Would you please restate every record exactly as written?
*** Block opens ***
/-- `ACCORD_OP_RETIRE`: the tile or table operation at the head of the queue takes effect (R219, R220, R349). -/
def execAccordOpRetire (core : Nat) (s : State) : Host.Outcome State Fault Refusal :=
  let pop (rest : List AccOp) : State := s.modCore core fun k => { k with accq := rest }
  .next <| match (s.core core).accq with
  | .awr cid a data :: rest => (pop rest).modTile cid a fun x => { x with data := data }
  | .azro cid a :: rest => (pop rest).modTile cid a fun x => { x with data := tileZero }
  | .arel cid a :: rest => (pop rest).modTile cid a fun _ => ⟨rest.any fun op => op.binds cid a, []⟩
  | .tspill _ _ :: rest | .tfill _ _ :: rest | .tinv _ _ :: rest => pop rest
  | q =>
    let mine (op : AccOp) : Bool := match op with
      | .lka .. | .build .. | .ard .. => false
      | _ => true
    if q.any mine then s.post (.accordOpRetire core) else s

/-- `ARD_COMPLETE`: once no earlier operation on the tile is queued, the registers take its rows (R220, R352). Absent
lanes are computed like thread lanes under a full write (R137). -/
def execArdComplete (id : Nat) (s : State) : Host.Outcome State Fault Refusal :=
  .next <| match s.flights.find? fun fl => fl.id == id with
  | none => s
  | some fl => match s.crew? fl.cid, s.weave? fl.cid fl.widx with
    | some c, some w =>
      let core := (c.holds?).getD 0
      let q := (s.core core).accq
      let isMine (op : AccOp) : Bool := match op with
        | .ard i _ _ => i == id
        | _ => false
      match q.find? isMine with
      | some (.ard _ cid a) =>
        let before := q.takeWhile fun op => !isMine op
        if before.any fun op => op.tile? == some (cid, a) then s.post (.ardComplete id)
        else
          let es := (c.tile a).elems
          let fill (x : (Nat × VReg) × Nat) : Nat × VReg :=
            let new := VReg.ofFn fun n => Lane.ofWord (nthD es (32 * x.2 + n) 0)
            (x.1.1, (nthD w.v x.1.1 (.uni Lane.zero)).write new fl.lanes w.absent)
          let regs := (fl.regs.zip (List.range 16)).map fill
          (s.modCore core fun k => { k with accq := k.accq.filter fun op => !isMine op }).land { fl with regs := regs }
      | _ => s
    | _, _ => s

end Sys2Proof.Machine
end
*** Block closes ***
TASK SOLUTION:
/-- `ACCORD_OP_RETIRE`: the tile or table operation at the head of the queue takes effect (R219, R220, R349). -/
def execAccordOpRetire (core : Nat) (s : State) : Host.Outcome State Fault Refusal :=
  let pop (rest : List AccOp) : State := s.modCore core fun k => { k with accq := rest }
  .next <| match (s.core core).accq with
  | .awr cid a data :: rest => (pop rest).modTile cid a fun x => { x with data := data }
  | .azro cid a :: rest => (pop rest).modTile cid a fun x => { x with data := tileZero }
  | .arel cid a :: rest => (pop rest).modTile cid a fun _ => ⟨rest.any fun op => op.binds cid a, []⟩
  | .tspill _ _ :: rest | .tfill _ _ :: rest | .tinv _ _ :: rest => pop rest
  | q =>
    let mine (op : AccOp) : Bool := match op with
      | .lka .. | .build .. | .ard .. => false
      | _ => true
    if q.any mine then s.post (.accordOpRetire core) else s

/-- `ARD_COMPLETE`: once no earlier operation on the tile is queued, the registers take its rows (R220, R352). Absent
lanes are computed like thread lanes under a full write (R137). -/
def execArdComplete (id : Nat) (s : State) : Host.Outcome State Fault Refusal :=
  .next <| match s.flights.find? fun fl => fl.id == id with
  | none => s
  | some fl => match s.crew? fl.cid, s.weave? fl.cid fl.widx with
    | some c, some w =>
      let core := (c.holds?).getD 0
      let q := (s.core core).accq
      let isMine (op : AccOp) : Bool := match op with
        | .ard i _ _ => i == id
        | _ => false
      match q.find? isMine with
      | some (.ard _ cid a) =>
        let before := q.takeWhile fun op => !isMine op
        if before.any fun op => op.tile? == some (cid, a) then s.post (.ardComplete id)
        else
          let es := (c.tile a).elems
          let fill (x : (Nat × VReg) × Nat) : Nat × VReg :=
            let new := VReg.ofFn fun n => Lane.ofWord (nthD es (32 * x.2 + n) 0)
            (x.1.1, (nthD w.v x.1.1 (.uni Lane.zero)).write new fl.lanes w.absent)
          let regs := (fl.regs.zip (List.range 16)).map fill
          (s.modCore core fun k => { k with accq := k.accq.filter fun op => !isMine op }).land { fl with regs := regs }
      | _ => s
    | _, _ => s

end Sys2Proof.Machine
end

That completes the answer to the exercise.